I have done several tile floors in kitchens and bathrooms before but never in an unheated entrance. The HO wants 6x6 ceramic tile laid in a small(25 sq. ft.) entrance that isn't heated. It is a concrete slab that had outdoor carpet on it that was torn off. Some of the old glue is still there. What is the best way to scrape the glue off, any chemicals or just manuel labor? Should i try to heat this area when i tile it? Is there any special morter i should use or adhesive? Thanks for any advice on this.


----------



## MattCoops (Apr 7, 2006)

For cleaning up the slab, mechanical removal is better than chemicals.
Chemicals may have an adverse reaction with the thinset.
I'd use a modified thinset like Custom's Flex Bond.
And I'd use a frost proof porcelain rather than ceramic tile.

Oh, and how's the condition of the concrete slab?
Does it have any cracks? If so, are they out of plane?


----------



## ponch37300 (Oct 22, 2007)

Thanks Matt. The slab looks to be in good shape. I have used flex bond before. Thanks again for your help


----------



## lpyle (Feb 1, 2009)

*TSquare55*

I'm curious, did you install the tile in cold temperature? If yes, did you heat the subfloor and/or the space before installing the tile?

I have a homeowner wanting new ceramic tile floor installed in a bathroom located at an outside wall, with a concrete subfloor. It's January here in Ohio and the house is masonry with no insulation in the walls and no perimeter insulation around the slab. So the temperature of the concrete slab is much colder than the 55 to 60 degrees required by the thin-set adhesive manufacturer.

Does anyone have suggestions on how to warm the slab for 3-4 days?


----------



## cleveman (Dec 28, 2007)

You could just set an electric heater in there and see how that works, or (no joke), put an old electric blanket on the floor.
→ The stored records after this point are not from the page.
-- ==== Sys2Proof/Tests/Slice0.lean ====
section
/-! SUPPORT. Tests. Every expected value comes from spec/95_test_vectors.md (cited by its id) or is worked by hand from
the rule cited; then a witness for the hypotheses of each obligation that has some. -/

namespace Sys2Proof.Tests

open Sys2Proof.Machine

/-! ### Well-formedness: an ill-formed term for each check, and the boundary -/

/-- A payload of `n` zero bytes. -/
@[irreducible] def zeros (n : Nat) : List Byte := List.replicate n 0

theorem zeros_length (n : Nat) : (zeros n).length = n := by simp [zeros]

theorem test_frameW1_256_bytes_refused : (Instr.frameW1 ⟨0, 1, 0, zeros 256⟩).wellFormed = false := by
  simp [Instr.wellFormed, Frame.fits, zeros_length, lmax, Width.bytes]

theorem test_frameW1_255_bytes_accepted : (Instr.frameW1 ⟨0, 1, 0, zeros 255⟩).wellFormed = true := by
  simp [Instr.wellFormed, Frame.fits, zeros_length, lmax, Width.bytes]

theorem test_frameW2_65536_bytes_refused : (Instr.frameW2 ⟨0, 1, 0, zeros 65536⟩).wellFormed = false := by
  simp [Instr.wellFormed, Frame.fits, zeros_length, lmax, Width.bytes]

theorem test_frameW2_65535_bytes_accepted : (Instr.frameW2 ⟨0, 1, 0, zeros 65535⟩).wellFormed = true := by
  simp [Instr.wellFormed, Frame.fits, zeros_length, lmax, Width.bytes]

/-! ### Decoding: frames written out byte by byte from R61 and R62 -/

/-- Frame C of 95: the payload holds 0xFE unescaped; a byte after the frame is left over. -/
theorem test_decode_frameW1 : decode .one [0xFE, 0x03, 0x45, 0x80, 0xFE, 0x00, 0xFE, 0xC6, 0x55] =
    .ok (.frameW1 ⟨2, 5, 0x80, [0xFE, 0x00, 0xFE]⟩, [0x55]) := by rfl

/-- V-DEC-19, frame A2. -/
theorem test_decode_frameW2 : decode .two [0xFE, 0x03, 0x00, 0x61, 0x02, 0x01, 0x02, 0x03, 0x60] =
    .ok (.frameW2 ⟨3, 1, 0x02, [0x01, 0x02, 0x03]⟩, []) := by rfl

theorem test_decode_refuses_bad_marker : decode .one [0x00, 0x01] = .error .badStartMarker := by rfl

/-- S2: the source's misprinted frame. -/
theorem test_decode_refuses_bad_checksum : decode .one [0xFE, 0x00, 0x22, 0x06, 0x22] = .error .checksumMismatch := by rfl

/-- V-DEC-13: a W = 1 frame read with W = 2. -/
theorem test_decode_refuses_incomplete : decode .two [0xFE, 0x00, 0x22, 0x06, 0x24] = .error .incomplete := by rfl

/-- S1: the whole word, 40 bits, first byte in bits 7:0. -/
theorem test_tableWord_frameW1 : decodeTableWord 40 0x24062200FE = some (.frameW1 ⟨1, 2, 0x06, []⟩) := by decide

/-- V-ENC-2: no W = 1 frame has these 48 bits, so the table's second row is read. -/
theorem test_tableWord_frameW2 : decodeTableWord 48 0x2406220000FE = some (.frameW2 ⟨1, 2, 0x06, []⟩) := by decide

/-- The table's own word: 8 bits, every bit above them zero. -/
theorem test_tableWord_marker_alone : decodeTableWord 8 0xFE = some (.frameW1 ⟨0, 0, 0, []⟩) := by decide

theorem test_tableWord_runs_first_after_reset : step (State.reset.withFetchWord 8 0xFE) =
    .next { State.reset with w := 1, evt := [.evFrame ⟨0, 0, 0, []⟩], inSession := true } := by rfl

/-! ### One step of each operation -/

/-- A block with the width `w` and the buffer `buf`, in a session. -/
def blockWith (w : Nat) (buf : List Byte) : State := { State.reset with w := w, buf := buf, inSession := true }

/-- V-ENC-6. -/
theorem test_enc_two_byte_length : exec (.enc 3 1 0x02 [0x01, 0x02, 0x03]) (blockWith 2 []) =
    .next { blockWith 2 [] with encRsp := [.ok [0xFE, 0x03, 0x00, 0x61, 0x02, 0x01, 0x02, 0x03, 0x60]] } := by rfl

/-- V-ENC-12, with BUF untouched (P5). -/
theorem test_enc_payload_too_long : exec (.enc 0 1 0x00 (zeros 256)) (blockWith 1 [0xFE, 0x00]) =
    .next { blockWith 1 [0xFE, 0x00] with encRsp := [.encodeError] } := by
  simp [exec, execEnc, withWidth, State.width?, blockWith, Width.ofNat?, serialize, frameOperand, zeros_length, lmax,
    Width.bytes, State.take, State.respondEnc, State.reset]

/-- V-DEC-5. -/
theorem test_dec1_at_an_offset :
    exec (.dec1 [0x00, 0x01, 0xFE, 0x04, 0x89, 0x41, 0x10, 0x20, 0x30, 0x40, 0x8C] 2) (blockWith 1 []) =
    .next { blockWith 1 [] with decRsp := [.frame ⟨4, 9, 0x41, [0x10, 0x20, 0x30, 0x40]⟩ 9] } := by rfl

/-- V-DEC-14. -/
theorem test_dec1_wrong_width : exec (.dec1 [0xFE, 0x00, 0x00, 0x22, 0x06, 0x24] 0) (blockWith 1 []) =
    .next { blockWith 1 [] with decRsp := [.invalid .checksumMismatch [0xFE, 0x00, 0x00, 0x22, 0x06]] } := by rfl

/-- V-PUSH-6: only one byte is skipped, so the good frame is found. -/
theorem test_push_recovers : exec (.push [0xFE, 0x01, 0xFE, 0x00, 0x22, 0x06, 0x24]) (blockWith 1 []) =
    .next { blockWith 1 [] with evt := [.evInvalid .checksumMismatch [0xFE, 0x01, 0xFE, 0x00, 0x22, 0x06], .evDesync 1,
      .evFrame ⟨1, 2, 0x06, []⟩] } := by rfl

/-- The last chunk of P4: a buffered candidate fails, and the next one is left waiting. -/
theorem test_push_completes_a_false_candidate :
    exec (.push [0xFE]) (blockWith 1 [0xFE, 0x03, 0xFE, 0x00, 0x22, 0x06, 0x24]) =
    .next { blockWith 1 [0xFE] with evt := [.evInvalid .checksumMismatch [0xFE, 0x03, 0xFE, 0x00, 0x22, 0x06, 0x24, 0xFE],
      .evDesync 1, .evFrame ⟨1, 2, 0x06, []⟩] } := by rfl

/-- Frame C arrives at W = 1. -/
theorem test_frameW1_arrives : exec (.frameW1 ⟨2, 5, 0x80, [0xFE, 0x00, 0xFE]⟩) (blockWith 1 []) =
    .next { blockWith 1 [] with evt := [.evFrame ⟨2, 5, 0x80, [0xFE, 0x00, 0xFE]⟩] } := by rfl

/-- R200: frame A read at W = 2 waits for 8710 bytes. -/
theorem test_frameW1_at_width_two_waits : exec (.frameW1 ⟨1, 2, 0x06, []⟩) (blockWith 2 []) =
    .next (blockWith 2 [0xFE, 0x00, 0x22, 0x06, 0x24]) := by rfl

/-- Frame A2 arrives at W = 2. -/
theorem test_frameW2_arrives : exec (.frameW2 ⟨3, 1, 0x02, [0x01, 0x02, 0x03]⟩) (blockWith 2 []) =
    .next { blockWith 2 [] with evt := [.evFrame ⟨3, 1, 0x02, [0x01, 0x02, 0x03]⟩] } := by rfl

/-- V-PUSH-13: frame A2 read at W = 1. -/
theorem test_frameW2_at_width_one_fails : exec (.frameW2 ⟨3, 1, 0x02, [0x01, 0x02, 0x03]⟩) (blockWith 1 []) =
    .next { blockWith 1 [] with
      evt := [.evInvalid .checksumMismatch [0xFE, 0x03, 0x00, 0x61, 0x02, 0x01, 0x02, 0x03], .evDesync 8] } := by rfl

/-- V-CTL-1. -/
theorem test_close_is_silent : exec .close (blockWith 1 [0xFE, 0x04, 0x89, 0x41]) = .next (blockWith 1 []) := by rfl

/-- V-CTL-4, its first operation: W stays. -/
theorem test_reset_is_silent : exec .reset (blockWith 1 [0xFE, 0x00]) = .next (blockWith 1 []) := by rfl

/-! ### The ports -/

theorem test_absent_payload_is_empty : step { State.reset with w := 1, pending := [.encReq 1 2 0x06 none] } =
    .next { State.reset with w := 1, encRsp := [.ok [0xFE, 0x00, 0x22, 0x06, 0x24]], inSession := true } := by rfl

theorem test_unset_width_refused : step { State.reset with pending := [.rx [0xFE]] } = .refused .widthNotLegal := by rfl

theorem test_configuration_between_sessions :
    step { State.reset with w := 1, pending := [.cfg 2] } = .next { State.reset with w := 2 } := by rfl

/-- R84 on frame A (S1). -/
theorem test_serial_frame_A : serialFrame .one ⟨1, 2, 0x06, []⟩ = [0xFE, 0x00, 0x22, 0x06, 0x24] := by rfl

/-- P1: after `FE 04 89` the reassembler is in BODY and needs 6 bytes more. -/
theorem test_phase_of_P1 : phase .one [0xFE, 0x04, 0x89] = .body ∧ bytesNeeded .one [0xFE, 0x04, 0x89] = 6 := by decide

/-- V-PUSH-14 and 15: the event lists agree once adjacent desyncs are merged. -/
theorem test_mergeDesync : mergeDesync [.evDesync 1, .evDesync 1, .evFrame ⟨0, 0, 0, []⟩, .evDesync 4] =
    [.evDesync 2, .evFrame ⟨0, 0, 0, []⟩, .evDesync 4] := by decide

/-! ### Witnesses: the hypotheses of each obligation can be met together -/

/-- Frame A. -/
def frameA : Frame := ⟨1, 2, 0x06, []⟩

/-- The bytes of frame A at W = 1. -/
def bytesA : List Byte := [0xFE, 0x00, 0x22, 0x06, 0x24]

/-- A block at W = 1 holding the first three bytes of frame A. -/
def waiting : State := blockWith 1 [0xFE, 0x00, 0x22]

theorem witness_StepKeepsTheInvariant : { waiting with pending := [.rx [0x06, 0x24]] }.wf = true ∧
    step { waiting with pending := [.rx [0x06, 0x24]] } =
      .next { blockWith 1 [] with evt := [.evFrame frameA] } := ⟨by decide, rfl⟩

theorem witness_ConfigurationSetsWidth_outside_a_session :
    { State.reset with pending := [.cfg 1] }.pending = .cfg Width.one.bytes :: [] ∧ State.reset.inSession = false := by decide

theorem witness_ConfigurationSetsWidth_unchanged :
    { waiting with pending := [.cfg 1] }.pending = .cfg Width.one.bytes :: [] ∧ waiting.w = Width.one.bytes := by decide

theorem witness_ConfigurationSetsWidth_after_close :
    { waiting with inSession := true, pending := [.ctlClose, .cfg 2] }.pending = .ctlClose :: .cfg Width.two.bytes :: [] := by
  rfl

theorem witness_ConfigurationIsRefused_illegal :
    { State.reset with pending := [.cfg 3] }.pending = .cfg 3 :: [] ∧ (3 : Nat) ≠ 1 ∧ (3 : Nat) ≠ 2 := by decide

theorem witness_ConfigurationIsRefused_in_session :
    { waiting with pending := [.cfg 2] }.pending = .cfg Width.two.bytes :: [] ∧ waiting.inSession = true ∧
      waiting.w ≠ Width.two.bytes := by decide

/-- R197, decision D2: a PUSH at W = 1, a RESET, and a CFG of 2, which is refused. -/
theorem witness_ConfigurationIsRefused_after_reset :
    step { blockWith 1 [] with pending := [.rx [0xFE], .ctlReset, .cfg 2] } =
      .next { blockWith 1 [0xFE] with inSession := true, pending := [.ctlReset, .cfg 2] } ∧
    step { blockWith 1 [0xFE] with inSession := true, pending := [.ctlReset, .cfg 2] } =
      .next { blockWith 1 [] with inSession := true, pending := [.cfg 2] } ∧
    step { blockWith 1 [] with inSession := true, pending := [.cfg 2] } = .refused .widthChangeInSession := ⟨rfl, rfl, rfl⟩

theorem witness_NoOperationWritesWidth : exec .close waiting = .next (blockWith 1 []) := by rfl

theorem witness_IllegalWidthIsRefused : State.reset.w ≠ 1 ∧ State.reset.w ≠ 2 ∧
    (zeros 255).length ≤ 255 := by
  rw [zeros_length]; decide

theorem witness_LengthFieldIsLittleEndian : 255 ≤ 255 ∧ 65535 ≤ 65535 ∧
    (⟨0, 1, 0, zeros 255⟩ : Frame).pl.length ≤ lmax .one := by
  rw [zeros_length]; decide

theorem witness_DecodeOfEncode_frameW1 : (Instr.frameW1 frameA).wellFormed = true ∧
    encode (.frameW1 frameA) = some bytesA := by decide

theorem witness_DecodeOfEncode_frameW2 : (Instr.frameW2 frameA).wellFormed = true ∧
    encode (.frameW2 frameA) = some [0xFE, 0x00, 0x00, 0x22, 0x06, 0x24] := by decide

theorem witness_EncodeOfDecode : decode .one (bytesA ++ [0x55]) = .ok (.frameW1 frameA, [0x55]) := by rfl

theorem witness_EncReturnsTheFrame_largest : (blockWith 1 []).w = Width.one.bytes ∧
    (zeros 255).length ≤ 2 ^ (8 * Width.one.bytes) - 1 := by
  rw [zeros_length]; decide

theorem witness_EncReturnsEncodeError_smallest : (blockWith 1 []).w = Width.one.bytes ∧
    2 ^ (8 * Width.one.bytes) - 1 < (zeros 256).length := by
  rw [zeros_length]; decide

theorem witness_EncReturns_at_width_two : (blockWith 2 []).w = Width.two.bytes ∧
    (zeros 65535).length ≤ 2 ^ (8 * Width.two.bytes) - 1 ∧ 2 ^ (8 * Width.two.bytes) - 1 < (zeros 65536).length := by
  rw [zeros_length, zeros_length]; decide

/-- For EncOutputLayout, SerialEncoderAgrees and EncCommutesWithTheInboundSide. -/
theorem witness_EncOutputLayout : (blockWith 1 []).w = Width.one.bytes ∧ frameA.pl.length ≤ lmax .one := by decide

theorem witness_Dec1ReadsBackWhatEncReturned : exec (.enc 1 2 0x06 []) waiting =
    .next { waiting with encRsp := [.ok bytesA] } ∧
    { waiting with encRsp := [.ok bytesA] }.encRsp = waiting.encRsp ++ [.ok bytesA] := ⟨rfl, rfl⟩

theorem witness_CodecResults : waiting.w = (blockWith 1 []).w ∧ (waiting.w = 1 ∨ waiting.w = 2) := by decide

theorem witness_Dec1WithNoByte : waiting.w = Width.one.bytes ∧ [(0xFE : Byte)].length ≤ 1 := by decide

theorem witness_Dec1BadStartMarker : waiting.w = Width.one.bytes ∧ [(0x00 : Byte)][0]? = some 0x00 ∧
    (0x00 : Byte) ≠ 0xFE := by decide

theorem witness_Dec1WithoutLength : (blockWith 2 []).w = Width.two.bytes ∧ [(0xFE : Byte), 0x03][0]? = some 0xFE ∧
    [(0xFE : Byte), 0x03].length - 0 < 1 + Width.two.bytes := by decide

theorem witness_Dec1BeforeTheWholeFrame : waiting.w = Width.one.bytes ∧ [(0x00 : Byte)].length = Width.one.bytes ∧
    0 = (if Width.one.bytes = 1 then ([(0x00 : Byte)].getD 0 0).toNat else 0) ∧
    1 + Width.one.bytes + [(0x22 : Byte), 0x06].length < 4 + Width.one.bytes + 0 := by decide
Take temperature readings either way and see what works.


----------



## 1mancrew (Nov 17, 2008)

Along with an electric heater I would use a couple of floodlight stands directed toward the floor.


----------



## Bud Cline (Feb 12, 2006)

> It's January here in Ohio.....


Yow well It's January here in Nebraska too!! For another thirty minutes anyway.

Did you look at the dates of the posts you resurrected?

If that area is indoors and the indoors is heated I think if you'll check the temperature of the slab you find that it isn't much colder than 55 degrees and all is well for tiling. The slab isn't as cold as it feels to the touch I'm sure.


----------